Кормилица по контракту - Татьяна Бочарова 27 стр.


Свободного времени у нее теперь была уйма, и, не зная, чем его занять, Валя разыскала телефон Верки и позвонила ей. Та была ужасно рада ей. Оказалось, что в супермаркете она больше не работает — отец устроил ее к себе в контору, там хоть и платили немного меньше, зато и хлопот никаких не было, сиди себе, печатай на компьютере да попивай чай.

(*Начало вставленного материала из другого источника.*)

-- ==== Sys2Proof/Machine/Scan.lean ====
section
/-!
DEFINITION. Scan engines and the Agate chain: operators, blocks, generations, carries, memory mode, and the SCAN words of
the control core (R195, R234 to R254).
-/

namespace Sys2Proof.Machine

/-! ### Operators (R236) -/

/-- Fixed-point fraction bits in which LSE is computed. -/
def lseBits : Nat := 512
/-- The sum of xⁿ/n! from term `t` = xᵏ⁻¹/(k − 1)! on, in fixed point of `lseBits`. -/
def lseExp (x : Nat) : Nat → Nat → Nat → Nat
  | 0, _, _ => 0
  | n + 1, k, t => t + lseExp x n (k + 1) ((t * x) >>> lseBits / k)
/-- The sum of z^(2k + 1)/(2k + 1) from power `p` on, in fixed point. -/
def lseAtanh (zz : Nat) : Nat → Nat → Nat → Nat
  | 0, _, _ => 0
  | n + 1, k, p => p / (2 * k + 1) + lseAtanh zz n (k + 1) ((p * zz) >>> lseBits)
/-- `x` squared `n` times in fixed point. -/
def lseSquare : Nat → Nat → Nat
  | 0, x => x
  | n + 1, x => lseSquare n ((x * x) >>> lseBits)
/-- ln(1 + e^−d) of a fixed-point d up to 256, in fixed point: e^d by its series at d/2^16 and sixteen squarings, and the
logarithm as 2·atanh(u/(2 + u)). -/
def lseTail (d : Nat) : Nat :=
  let e := lseSquare 16 (lseExp (d >>> 16) 80 1 (2 ^ lseBits))
  let u := 2 ^ (2 * lseBits) / e
  let z := u * 2 ^ lseBits / (2 * 2 ^ lseBits + u)
  2 * lseAtanh ((z * z) >>> lseBits) 240 0 z

/-- ln(e^x + e^y) of two FP32 words, correctly rounded (R236). -/
def lse32 (x y : Nat) : Nat × Conds :=
  match decodeFloat .fp32 x, decodeFloat .fp32 y with
  | .nan, _ | _, .nan => (canonNaN .fp32, noConds)
  | .inf false, _ | _, .inf false => (infOf .fp32 false, noConds)
  | .inf true, _ => (y, noConds)
  | _, .inf true => (x, noConds)
  | .fin s m e, .fin t n k =>
    let fix (neg : Bool) (m : Nat) (e : Int) : Int :=
      (if neg then -1 else 1) * ((m * 2 ^ (e + lseBits).toNat : Nat) : Int)
    let a := fix s m e
    let b := fix t n k
    let hi := max a b
    let d := (max a b - min a b).toNat
    let sum : Int := 2 * (hi + (if d > 256 * 2 ^ lseBits then 0 else (lseTail d : Nat))) + 1
    roundNE .fp32 (.fin (decide (sum < 0)) sum.natAbs (-(lseBits : Int) - 1))

/-- The exact sum of some products and addends of FP32 words, rounded once; a NaN operand gives NaN with no condition (R42,
R122). -/
def sumOfProducts (ps : List (Nat × Nat)) (adds : List Nat) : Nat × Conds :=
  let nan (x : Nat) : Bool := decodeFloat .fp32 x == .nan
  if ps.any (fun p => nan p.1 || nan p.2) || adds.any nan then (canonNaN .fp32, noConds)
  else
    let prods := ps.map fun p => fmulExact (decodeFloat .fp32 p.1) (decodeFloat .fp32 p.2)
    let bad := prods.any fun p => p.1 == .nan
    let (v, c) := if bad then (.nan, condIV) else fsumExact (prods.map Prod.fst ++ adds.map (decodeFloat .fp32))
    let (r, d) := roundNE .fp32 v
    (r, c.join d)

/-- The words of an element under an operator (R236). -/
def scanWidth (op : Nat) : Nat := if op = 4 then 2 else if op = 5 then 6 else 1

/-- x ∘ y of two elements, x earlier (R236). -/
def scanCombine (op fmt : Nat) (x y : List Nat) : List Nat × Conds :=
  let a := x.getD 0 0
  let b := y.getD 0 0
  let one (r : Nat × Conds) : List Nat × Conds := ([r.1], r.2)
  if op = 0 then
    if fmt = 9 then ([(a + b) % 2 ^ 32], noConds)
    else one (roundOnce .fp32 (faddExact (decodeFloat .fp32 a) (decodeFloat .fp32 b)))
  else if op = 1 then
    if fmt = 9 then ([a * b % 2 ^ 32], noConds)
    else one (roundOnce .fp32 (fmulExact (decodeFloat .fp32 a) (decodeFloat .fp32 b)))
  else if op = 2 then
    if fmt = 9 then ([if signed 32 a < signed 32 b then b else a], noConds) else ([floatPick .fp32 true a b], noConds)
  else if op = 3 then
    if fmt = 9 then ([if signed 32 b < signed 32 a then b else a], noConds) else ([floatPick .fp32 false a b], noConds)
  else if op = 4 then
    let c := y.getD 0 0
    let d := y.getD 1 0
    let (p, k) := roundOnce .fp32 (fmulExact (decodeFloat .fp32 a) (decodeFloat .fp32 c))
    let (q, l) := fma32 (x.getD 1 0) c d
    ([p, q], k.join l)
  else if op = 5 then
    let P (i j : Nat) : Nat := x.getD (2 * i + j) 0
    let Q (i j : Nat) : Nat := y.getD (2 * i + j) 0
    let p (i : Nat) : Nat := x.getD (4 + i) 0
    let q (i : Nat) : Nat := y.getD (4 + i) 0
    let rs := ([(0, 0), (0, 1), (1, 0), (1, 1)].map fun ij =>
        sumOfProducts [(Q ij.1 0, P 0 ij.2), (Q ij.1 1, P 1 ij.2)] []) ++
      [0, 1].map fun i => sumOfProducts [(Q i 0, p 0), (Q i 1, p 1)] [q i]
    (rs.map Prod.fst, rs.foldl (fun c r => c.join r.2) noConds)
  else one (lse32 a b)

/-- Combining with an absent operand returns the other (R237). -/
def scanOp (op fmt : Nat) (x y : Option (List Nat)) (c : Conds) : Option (List Nat) × Conds :=
  match x, y with
  | some a, some b => let (r, d) := scanCombine op fmt a b; (some r, c.join d)
  | some a, none => (some a, c)
  | none, o => (o, c)

/-! ### One block (R238) -/

/-- One step of a prefix tree at distance `d`: every read uses the previous step's values. -/
def prefixStep (op fmt d : Nat) (l : List (Option (List Nat))) (c : Conds) : List (Option (List Nat)) × Conds :=
  (List.range l.length).foldl (fun (acc : List (Option (List Nat)) × Conds) i =>
    if i < d then (acc.1 ++ [l.getD i none], acc.2)
    else
      let (v, c) := scanOp op fmt (l.getD (i - d) none) (l.getD i none) acc.2
      (acc.1 ++ [v], c)) ([], c)
/-- The prefixes of one group of lanes, or of the group totals, by distances that double. -/
def prefixTree (op fmt : Nat) (ds : List Nat) (l : List (Option (List Nat))) (c : Conds) :
    List (Option (List Nat)) × Conds :=
  ds.foldl (fun acc d => prefixStep op fmt d acc.1 acc.2) (l, c)

/-- A block of F groups of eight positions combined with the running carry: each position's result, the new carry, and
the conditions (R238). -/
def scanBlock (op fmt f : Nat) (carry : Option (List Nat)) (xs : List (Option (List Nat))) :
    List (Option (List Nat)) × Option (List Nat) × Conds :=
  let groups := (List.range f).map fun g => (xs.drop (8 * g)).take 8
  let (ls, c) := groups.foldl (fun (acc : List (List (Option (List Nat))) × Conds) g =>
    let (l, c) := prefixTree op fmt [1, 2, 4] g acc.2
    (acc.1 ++ [l], c)) ([], noConds)
  let (tot, c) := prefixTree op fmt ([1, 2, 4, 8].filter fun d => decide (d < f)) (ls.map fun l => l.getD 7 none) c
  let (out, c) := (List.range (8 * f)).foldl (fun (acc : List (Option (List Nat)) × Conds) p =>
    let y := (ls.getD (p / 8) []).getD (p % 8) none
    let (y, c) := if p < 8 then (y, acc.2) else scanOp op fmt (tot.getD (p / 8 - 1) none) y acc.2
    let (v, c) := scanOp op fmt carry y c
    (acc.1 ++ [v], c)) ([], c)
  (out, out.getD (8 * f - 1) none, c)

/-! ### The engine's fields -/

/-- Operator code of the word in force. -/
def Scan.op (g : Scan) : Nat := g.opw.elim 0 fun w => bits w.toNat 0 3
/-- Element format code. -/
def Scan.fmt (g : Scan) : Nat := g.opw.elim 0 fun w => bits w.toNat 4 4
/-- Segment level. -/
def Scan.seg (g : Scan) : Nat := g.opw.elim 0 fun w => bits w.toNat 8 3
/-- Whether the engine is on the chain. -/
def Scan.ch (g : Scan) : Bool := g.opw.elim false fun w => w.toNat.testBit 11
/-- Whether it is the chain's head. -/
def Scan.hd (g : Scan) : Bool := g.opw.elim false fun w => w.toNat.testBit 12
/-- Whether it is the chain's tail. -/
def Scan.tl (g : Scan) : Bool := g.opw.elim false fun w => w.toNat.testBit 13
/-- Words in an element. -/
def Scan.width (g : Scan) : Nat := scanWidth g.op
/-- A chain engine that is not the head waits for carries (R240). -/
def Scan.follows (g : Scan) : Bool := g.ch && !g.hd

/-- The conditions that a combine raises are recorded, visible from the next cycle (R253). -/
def Scan.note (g : Scan) (c : Conds) : Scan := { g with ivNew := g.ivNew || c.iv, ovNew := g.ovNew || c.ov }

/-- The results in the hold buffer (R235, R253). -/
def Scan.heldResults (g : Scan) : Nat := if g.follows then (g.hold.map fun o => o.vals.length).sum else 0

/-- The result tokens and end markers in the output buffer (R244). -/
def outTokens (l : List Held) : Nat := (l.map fun h => h.item.toks.length).sum
/-- The end markers in the output buffer. -/
def outMarkers (l : List Held) : Nat := (l.filter fun h => decide (h.item.tag > 0)).length

/-- Whether nothing in a result block still waits for a carry. -/
def ScanOut.free (o : ScanOut) : Bool := o.vals.all fun v => !v.waits

/-- The tokens of a result block as it leaves: word by word, each word's members in order (R243, R244). -/
def ScanOut.items (o : ScanOut) (w fmt : Nat) : List Item :=
  if o.marker > 0 then [.marker o.marker]
  else (List.range w).map fun j => .data ((List.range o.fused).map fun g =>
    packElems 32 ((List.range 8).map fun i => ((o.vals.getD (8 * g + i) ⟨0, [], false, false⟩).val).getD j 0))
      (if fmt = 9 then 9 else 0)

/-- Whether the output buffer has room for some items, whole. -/
def outRoom (outq : List Held) (l : List Item) : Bool :=
  decide (outTokens outq + (l.map fun i => i.toks.length).sum ≤ 96 ∧
    outMarkers outq + (l.filter fun i => decide (i.tag > 0)).length ≤ 2)

/-- Results and markers at the front that wait for nothing move to the output buffer while it has room (R244). -/
def Scan.flow (g : Scan) (now : Nat) : Nat → Scan
  | 0 => g
  | n + 1 => match g.hold with
    | [] => g
    | o :: rest =>
      let l := o.items g.width g.fmt
      if o.dest.isNone && o.free && outRoom g.outq l then
        ({ g with hold := rest, outq := g.outq ++ l.map fun i => ⟨i, now + 1⟩ } : Scan).flow now n
      else g
/-- The engine after every result that can leave has left. -/
def Scan.settle (g : Scan) (now : Nat) : Scan := g.flow now (g.hold.length + 1)

/-- Generations whose close counts are met close (R239, R240). An engine that waits for no carry stores its carry-out at
once, and the head sends it. -/
def Scan.close (g : Scan) (now : Nat) : Nat → Scan
  | 0 => g
  | n + 1 => match g.closes with
    | k :: rest =>
      if k ≠ g.count then g
      else
        let h := { g with closes := rest, ogen := (g.ogen + 1) % 256, count := 0, carry := none, fell := false }
        (if g.follows then { h with closed := h.closed ++ [⟨g.ogen, g.carry, g.fell⟩] }
         else { h with
           last := some (g.ogen, g.carry),
           link := if g.ch && !g.tl then h.link ++ [⟨g.ogen, bits (g.opw.getD 0).toNat 0 8, g.carry, now + 4⟩]
             else h.link } : Scan).close now n
    | [] => g
/-- The engine after its generations that have ended have closed. -/
def Scan.closeAll (g : Scan) (now : Nat) : Scan := g.close now (g.closes.length + 1)

/-- The positions of a block from `from_` on are combined, generation by generation (R238, R239): the results so far and
the engine. -/
def Scan.combineFrom (g : Scan) (now f : Nat) (xs : List (Option (List Nat))) : Nat → Nat → List ScanVal → Scan × List ScanVal
  | 0, _, acc => (g, acc)
  | n + 1, from_, acc =>
    let present := (xs.filter Option.isSome).length
    if from_ ≥ present then (g, acc)
    else
      let g := g.closeAll now
      let upTo := match g.closes with
        | k :: _ => Nat.min present (from_ + (k - g.count))
        | [] => present
      let part := (List.range (8 * f)).map fun p => if from_ ≤ p ∧ p < upTo then xs.getD p none else none
      let (out, carry, c) := scanBlock g.op g.fmt f g.carry part
      let vals := (List.range (upTo - from_)).map fun i =>
        ⟨g.ogen, (out.getD (from_ + i) none).getD [], g.follows && !g.fell, g.follows && !g.fell⟩
      let g := ({ g with carry := carry, count := g.count + (upTo - from_) } : Scan).note c
      g.combineFrom now f xs n upTo (acc ++ vals)

/-- A block enters the engine: its results stand in the hold buffer, or leave at once (R240). -/
def Scan.takeBlock (g : Scan) (now f : Nat) (elems : List (List Nat)) (dest : Option (Nat × Nat)) : Scan :=
  let xs := (List.range (8 * f)).map fun p => elems[p]?
  let (g, vals) := g.combineFrom now f xs (elems.length + 1) 0 []
  (({ g with hold := g.hold ++ [⟨f, 0, vals, dest⟩] } : Scan).closeAll now).settle now

/-- Whether the engine can take in a block of `n` elements: its hold buffer has room, or, where results leave at once, the
last block has left (R240, R244). -/
def Scan.canTake (g : Scan) (n : Nat) : Bool :=
  g.opw.isSome && !g.stopped && (if g.follows then decide (g.heldResults + n ≤ 4096) else g.hold.isEmpty)

/-! ### Role and events -/

/-- Whether some actor code of a tile holds an SCNP word: its engine then has the compaction role (R234). -/
def Fabric.compacts (f : Fabric) : Bool := f.cells.any fun e => e.2.code.any fun w => bits w.toNat 26 6 == 0x3C

/-- The run with an identifier. -/
def Scan.run? (g : Scan) (id : Nat) : Option ScanRun := g.runs.find? fun x => x.id == id
/-- The engine with a run changed. -/
def Scan.modRun (g : Scan) (id : Nat) (f : ScanRun → ScanRun) : Scan :=
  { g with runs := g.runs.map fun x => if x.id = id then f x else x }

/-- The elements of a run that can form its next block: 128, or the last ones once all are read. -/
def ScanRun.nextBlock (x : ScanRun) (w : Nat) : Option (List (List Nat)) :=
  let n := x.words.length / w
  if n ≥ 128 then some ((List.range 128).map fun i => (x.words.drop (w * i)).take w)
  else if n > 0 ∧ x.read = w * x.count then some ((List.range n).map fun i => (x.words.drop (w * i)).take w)
  else none

/-- A command of core `r`, or of a scan task, ends: oc.tl falls, or the task completes by its own event (R246, R298). -/
def State.runEnds (s : State) (r : Nat) (x : ScanRun) : State :=
  let s := s.modScan r fun g => { g with runs := g.runs.filter fun y => decide (y.id ≠ x.id) }
  match x.task with
  | none => s.modCore r fun c => { c with ocTl := c.ocTl - 1 }
  | some _ => s

/-- Whether an input is a SCCIN that has still to take effect. -/
def ScanIn.isCarry : ScanIn → Bool
  | .carry _ _ _ _ => true
  | _ => false

/-- The engine as after a SCOP with the operator word `w` (R245). -/
def Scan.restart (g : Scan) (w : Option DWord) : Scan :=
  { g with opw := w, ogen := 0, count := 0, closes := [], carry := none, fell := false,
           inq := g.inq.filter fun i => !i.isCarry, hold := [], closed := [], last := none, stopped := false }

/-- The engine of tile `r` restarts; carries received but not applied are judged again as they arrive (R240, R250). -/
def State.restartScan (s : State) (r : Nat) (w : Option DWord) : State :=
  let early := (s.scan r).chainIn
  let s := s.modScan r fun g => { g.restart w with chainIn := [] }
  if r = 0 ∨ early.isEmpty then s else s.modScan (r - 1) fun h => { h with link := early ++ h.link }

Девушки поболтали о том о сем, вспомнили старые времена. Потом Верка неожиданно заторопилась.

— Пора мне, Валюха. Ждут.

— Кто ждет? — полюбопытствовала Валя.

— Да так, один. — Верка хмыкнула в трубку и с иронией произнесла: — Жених.

— Ты что, замуж выходишь? — не поверила Валя.

— Выхожу, представь.

— И кто он?

— Наш сосед. Всю жизнь на одной лестничной площадке прожили. Ни фига себе, правда? — Верка весело захохотала.

Валя слушала ее беззаботный, вполне счастливый смех, и в сердце у нее росла тоскливая пустота. Нет, она вовсе не завидовала Верке — чем шляться, пусть лучше создаст семью, остепенится, тем более что парень-то, видать, хороший, раз знает свою безбашенную невесту с самого детства и до сих пор в ней не разочаровался.

Дело было не в зависти. Дело было в самой Вале. В том, что она не могла так заразительно, счастливо смеяться, рассказывая подруге о Тенгизе, в том, что, в отличие от Верки, ей некуда было спешить. А еще в том, что она невероятно, смертельно устала от притворства.

В этот вечер Валя наврала Тенгизу, что хочет навестить Евгению Гавриловну, а сама поехала к Зое Васильевне. Поехала без звонка, ей хотелось нагрянуть сюрпризом. Однако сюрприза не получилось — дверь открыл муж Зои Васильевны и сообщил, что та в больнице с инфарктом. Вид у него был жалкий и потерянный, об его ноги терся, грустно поскуливая, рыжеватый, бесхвостый фокстерьер — оба болезненно переживали отсутствие хозяйки. Валя немного посидела с ними, приготовила на скорую руку ужин, сбегала за мясом для пса. Потом на мобильный ей начал трезвонить Тенгиз, предлагая забрать ее от тетки на машине. Вале хотелось не видеть его сегодня как можно дольше, но делать было нечего. Они уговорились встретиться возле универсама и встретились. Тенгиз отвез ее домой, и там Валя, впервые за все это время, не выдержала, сорвалась, накричала на него из-за какого-то пустяка. Потом закрылась в ванной и долго ревела, пустив воду на полную мощность.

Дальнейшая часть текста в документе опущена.